— Какой же Вы все‑таки пессимист, — улыбнулся Гарри.
— Да, в День победы можно быть и полегкомысленней.
— Первым делом надо опровергнуть ложь, — вставил честный Гарри Поттер. — Я не побеждал Волдеморта. Это сделал Роберт, и я готов в суде засвидетельствовать…
Роберт застонал.
— Это для Вас война кончилась, а я еще на тайной службе. У нас праздников и выходных не бывает. Если мои дорогие бывшие товарищи по партии прознают, что я их надувал, они будут… очень опечалены. Даже удручены.
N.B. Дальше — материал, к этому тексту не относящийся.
-- ==== Sys2Proof/Certificates/Slice0/Obligations.lean ====
section
/-! DEFINITION. The statements for the provers. `s.admission i = .granted` says that the request `i` executes now, whether its frame
was taken in hand before or the table is free (RequestsAreAdmittedOneAtATime says exactly when); `s.edgeGranted k` says
that an edge claim of kind `k` holds the table. `s.holdForRequest` differs from `s` in the arbiter's holder alone, and
`State.answer` ends a request's claim (ReleaseGrantsTheNextClaim). -/

open Sys2Proof Sys2Proof.Machine

/-! ### Steps, the port and the arbiter -/

/-- One step executes the command at the front of the queue on the state with the queue's rest, and idles on an empty
queue (the model's form of a block, notes/assumptions/10.md). -/
def Obligations.StepRunsTheFrontCommand : Prop :=
  (∀ (c : Instr) (rest : List Instr) (s : State),
    step { s with pending := c :: rest } = exec c { s with pending := rest }) ∧
  ∀ s : State, s.pending = [] → step s = .next s

/-- R74, R75, R182: one request is in hand at a time. It executes at once on a free table; it is taken in hand and waits where
the table is held; the one in hand executes once its claim holds the table; any other request is ignored meanwhile. The
two roads of a request's command are the model's (notes/assumptions/11.md). -/
def Obligations.RequestsAreAdmittedOneAtATime : Prop :=
  ∀ (i : Instr) (s : State), isRequest i → s.inReset = false →
    (s.portFree → s.tableFree = true → s.admission i = .granted) ∧
    (s.portFree → s.tableFree = false →
      exec i s =
        .next { s with port := .working (.request i), ready := false, arb := { s.arb with waitRequest := true } }) ∧
    (∀ h, s.port = .working h → h.runs i = true → s.arb.holder = .request → s.admission i = .granted) ∧
    (∀ h, s.port = .working h → h.runs i = true → s.arb.holder ≠ .request → exec i s = .next s) ∧
    (∀ h, s.port = .working h → h.runs i = false → exec i s = .next s)

/-- R75, R182, R183, R186: every request that executes is answered: the response stands in the buffer and READY is high, and no
request touches the receiver, the waiting latches, the latched conditions or the demand set. A body that does not match
what the request carries is refused with BAD_FIELD and nothing changes (that this comes before a check of the operating
state is the model's, notes/assumptions/6.md). -/
def Obligations.ExecutedRequestIsAnswered : Prop :=
  (∀ (i : Instr) (s : State), isRequest i → s.admission i = .granted →
     ∃ t r, exec i s = .next t ∧ t.port = .answered r ∧ t.ready = true ∧ t.inReset = false ∧
       t.receiver = s.receiver ∧ t.latches = s.latches ∧ t.latched = s.latched ∧ t.demand = s.demand ∧
       t.pending = s.pending) ∧
  (∀ (i : Instr) (s : State), s.admission i = .granted → mismatched i = true →
     exec i s = .next (s.holdForRequest.answer ⟨.badField, .empty⟩))

/-- R2, R74, R75: a request's claim ends with its response in the buffer and READY high; the table goes to the edge claim, else
the request's, else the scrub step's; but latches that wait are taken before any claim is granted. -/
def Obligations.ReleaseGrantsTheNextClaim : Prop :=
  ∀ (s : State) (r : Response),
    s.answer r = State.releaseTable { s with port := .answered r, ready := true } ∧
    (s.latches ≠ [] → s.releaseTable = { s with arb := { s.arb with holder := .nobody } }) ∧
    (s.latches = [] →
      (∀ k, s.arb.waitEdge = some k →
        s.releaseTable = { s with arb := { s.arb with holder := .edge k, waitEdge := none } }) ∧
      (s.arb.waitEdge = none → s.arb.waitRequest = true →
        s.releaseTable = { s with arb := { s.arb with holder := .request, waitRequest := false } }) ∧
      (s.arb.waitEdge = none → s.arb.waitRequest = false → s.arb.waitScrub = true →
        s.releaseTable = { s with arb := { s.arb with holder := .scrubber, waitScrub := false } }) ∧
      (s.arb.waitEdge = none → s.arb.waitRequest = false → s.arb.waitScrub = false →
        s.releaseTable = { s with arb := { s.arb with holder := .nobody } }))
А мне еще жить хочется, и за маму я хочу быть спокоен…
— Роберт, мы найдем способ вас защитить, — сказал Гарри.
— Спасибо, я привык защищать себя сам.
— И в этом Вам нет равных! — воскликнул Гарри.
— Речи быть не может, чтобы меня «раскрыть». Я не для того зарабатывал себе репутацию столько месяцев, чтобы… Правда, господин министр?
— Но Вашу «репутацию» все равно придется очернить, — удивился Гарри. — то есть, обелить. Как вы объясните, что Вас не арестовали вместе со всеми? Что Вас отпустили и не предъявили обвинений?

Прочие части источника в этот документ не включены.